Schiedsrichter Steffen Brütting benötigt einen Rettungsschirm.
Schiedsrichter Steffen Brütting benötigt einen Rettungsschirm. FOTO: Frank Hammerschmidt
Cottbus. Bei der Heim-Niederlage von Energie Cottbus gegen Halle sorgt ein unerfahrener Referee für Diskussionen auf beiden Seiten. Wie es besser geht, berichtet der Gäste-Coach. Von Frank Noack und Jan Lehmann

Das dicke Ende für Energie Cottbus bei der 1:2 (1:2)-Niederlage gegen den Halleschen FC kam in der Nachspielzeit. Genauer gesagt, war es ein rotes Ende – denn Innenverteidiger José-Junior Matuwila kassierte einen Platzverweis.

Es war ein äußerst umstrittenes Rot von Schiedsrichters Steffen Brütting aus Nürnberg. Matuwila hatte mit einer beherzten Grätsche im Zweikampf mit dem Hallenser Sebastian Mai den Ball ins Aus befördert. Er spielte dabei klar erkennbar den Ball, auch wenn Mai theatralisch zu Boden ging. Dass Schiedsrichter Steffen Brütting trotzdem auf Rot entschied, war eine Fehlentscheidung.

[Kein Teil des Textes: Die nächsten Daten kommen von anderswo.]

/-- CONS of a ring written (R384): a step, which is one from outside where the header is homed (R310). -/
def putCons (s : State) (part r : Nat) (x : Ring) (v : Nat) : State :=
  let s := ringPut s part r (x.addr + 40) (leBytes 8 v)
  match ringPa s part r (x.addr + 40) .write with
  | some pa => if placeOf pa == .homed then noteForeign s pa 8 else s
  | none => s

/-- The step at CONS of a ring waits for its turn in a replay (R311). -/
def consHeld (s : State) (part r : Nat) (x : Ring) : Bool :=
  match ringPa s part r (x.addr + 40) .write with
  | some pa => placeOf pa == .homed && foreignHeld s (2 ^ 64) pa
  | none => false

/-- A descriptor finished with a status: STATUS, for a received frame LEN, then CONS (R384). -/
def closeDesc (s : State) (part r : Nat) (x : Ring) (h : Head) (at_ status : Nat) (len : Option Nat) : State :=
  let s := match len with
    | some n => ringPut s part r (at_ + 24) (leBytes 4 n)
    | none => s
  let s := ringPut s part r (at_ + 30) (leBytes 2 status)
  modRing (putCons s part r x ((headCons h + 1) % 2 ^ 64)) part r (fun x => { x with bad := false })

/-- A received frame is longer than its buffer: it is cut, and STATUS says so (Table 18-4). -/
def frameCut (kind d len : Nat) : Bool := kind == 1 && bits d 223 192 < len

/-- A descriptor served (R384): `buf` is its buffer. What the far side reports beyond a cut frame is a device error. -/
def serveDesc (s : State) (part r : Nat) (x : Ring) (h : Head) (at_ d : Nat) (w : RingWorld) : Except Nat State :=
  let m := descMoves (headKind h) d w.len
  let buf := bits d 63 0
  if descReserved (headKind h) d then .ok (closeDesc s part r x h at_ 1 none)
  else if x.bad then .ok (closeDesc s part r x h at_ 2 none)
  else if w.status != 0 && w.status != 4 then .ok (closeDesc s part r x h at_ 3 none)
  else
    match ringMiss s part r [(buf, m.1, .read), (buf, m.2, .write)] with
    | some va => .error va
    | none =>
      if ringWaits s part r [(buf, m.1, .read), (buf, m.2, .write)] then .error buf
      else if !ringReach s part r buf m.1 .read || !ringReach s part r buf m.2 .write then
        .ok (closeDesc s part r x h at_ 2 none)
      else
        let y := ringRead s part r (addrs buf m.1)
        let z := freeBytes m.2 y.2
        .ok (closeDesc (ringPut z.2 part r buf z.1) part r x h at_ (if frameCut (headKind h) d w.len then 4 else 0)
          (if headKind h = 1 then some w.len else none))

/-- What the engine was asked to finish stays with the world until it can be finished. -/
def putBack (s : State) (part r : Nat) (w : RingWorld) : State :=
  { s with inputs := s.inputs ++ [{ i := .ringDescriptorFinish part r w }] }

/-- It stays there until the engine has its translations. -/
def finishLater (s : State) (part r va : Nat) (w : RingWorld) : State := putBack (askRing s part r va) part r w

/-- RING_DESCRIPTOR_FINISH (R384): the next descriptor of a ring is finished. -/
def execRingDescriptorFinish (part r : Nat) (w : RingWorld) (s : State) : Host.Outcome State Fault Refusal :=
  .next (match tabGet (partOf s part).rings r with
    | none => s
    | some x =>
      match ringMiss s part r [(x.addr, 64, .read), (x.addr + 40, 8, .write)] with
      | some va => finishLater s part r va w
      | none =>
        if ringWaits s part r [(x.addr, 64, .read)] || consHeld s part r x then putBack s part r w
        else if !ringReach s part r x.addr 64 .read then s
        else
        let y := ringRead s part r (addrs x.addr 64)
        let h := leNat y.1
        let at_ := headBase h + 32 * (headCons h % headSize h)
        if !headEn h || headErr h != 0 || !x.seen || headCons h == x.prod then y.2
        else
          match ringMiss y.2 part r [(at_, 32, .read), (at_ + 24, 8, .write)] with
          | some va => finishLater y.2 part r va w
          | none =>
            if ringWaits y.2 part r [(at_, 32, .read)] then putBack y.2 part r w
            else if !ringReach y.2 part r at_ 32 .read then y.2
            else
            let z := ringRead y.2 part r (addrs at_ 32)
            match serveDesc z.2 part r x h at_ (leNat z.1) w with
            | .ok t => t
            | .error va => finishLater z.2 part r va w)

/-! ### Accesses from outside -/

/-- An atomic step from outside at homed memory (R310, R355): the old value. -/
def outsideStep (s : State) (pa op ty val cmp : Nat) : State :=
  let size := if ty = 4 ∨ ty = 5 then 8 else 4
  let r := foreignRead pa size s
  let old := leNat r.1
  let y : Option Nat := if op = 7 then (if old = cmp % 2 ^ (8 * size) then some val else none)
    else some (newWord op ty old val)
  send (foreignStep r.2 pa size (match y with
    | some y => leBytes size y
    | none => [])) (.answer pa r.1)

Zumal der Linienrichter nur wenige Meter entfernt stand und einen guten Blick auf diese Szene hatte.

Energie-Trainer Claus-Dieter Wollitz hätte sich zwar „mehr Fingerspitzengefühl“ bei der Beurteilung dieses hart, aber fair geführten Zweikampfes gewünscht, sagte nach der ersten Heimniederlage seit anderthalb Jahren aber auch klipp und klar: „Diese Niederlage hat nichts mit dem Schiedsrichter zu tun. Wir hatten zunächst kein Zugriff und keine Ordnung. Nach dem 1:2 hat das Spiel neu begonnen. “ Nach den beiden frühen Gästetoren gelang Maximilian Zimmer in der 31. Minute der Anschlusstreffer.

José-Junior Matuwila diskutierte nach dem Schlusspfiff noch einmal mit dem Schiedsrichter den Platzverweis. Aber die Entscheidung steht und der Innenverteidiger ist damit mindestens für die nächste Drittliga-Partie am Samstag in einer Woche bei Fortuna Köln gesperrt. Die Fehlentscheidung passte am Mittwochabend in das Bild eines insgesamt überfordert wirkenden jungen Schiedsrichters. Immerhin ist Steffen Brütting erst 28 Jahre alt. Die Bewertung von Mittelfeldspieler Maximilian Zimmer: „Es ist ein Tackling, wie man es von Joe kennt. Ob man da Rot geben muss, weiß ich nicht. Ich finde sowieso, dass der Schiedsrichter ein paar komische Entscheidungen getroffen hat.“

Bei der Frage, ob sie sich einen erfahreneren Referee für das wie erwartet sehr emotionale Ostderby gewünscht hätte, übten sich beide Trainer in Diplomatie. „Wir sind da chancenlos. Aber wie wir in manchen Spielen begleitet werden, das ist schon ein Brett“, erklärte Wollitz.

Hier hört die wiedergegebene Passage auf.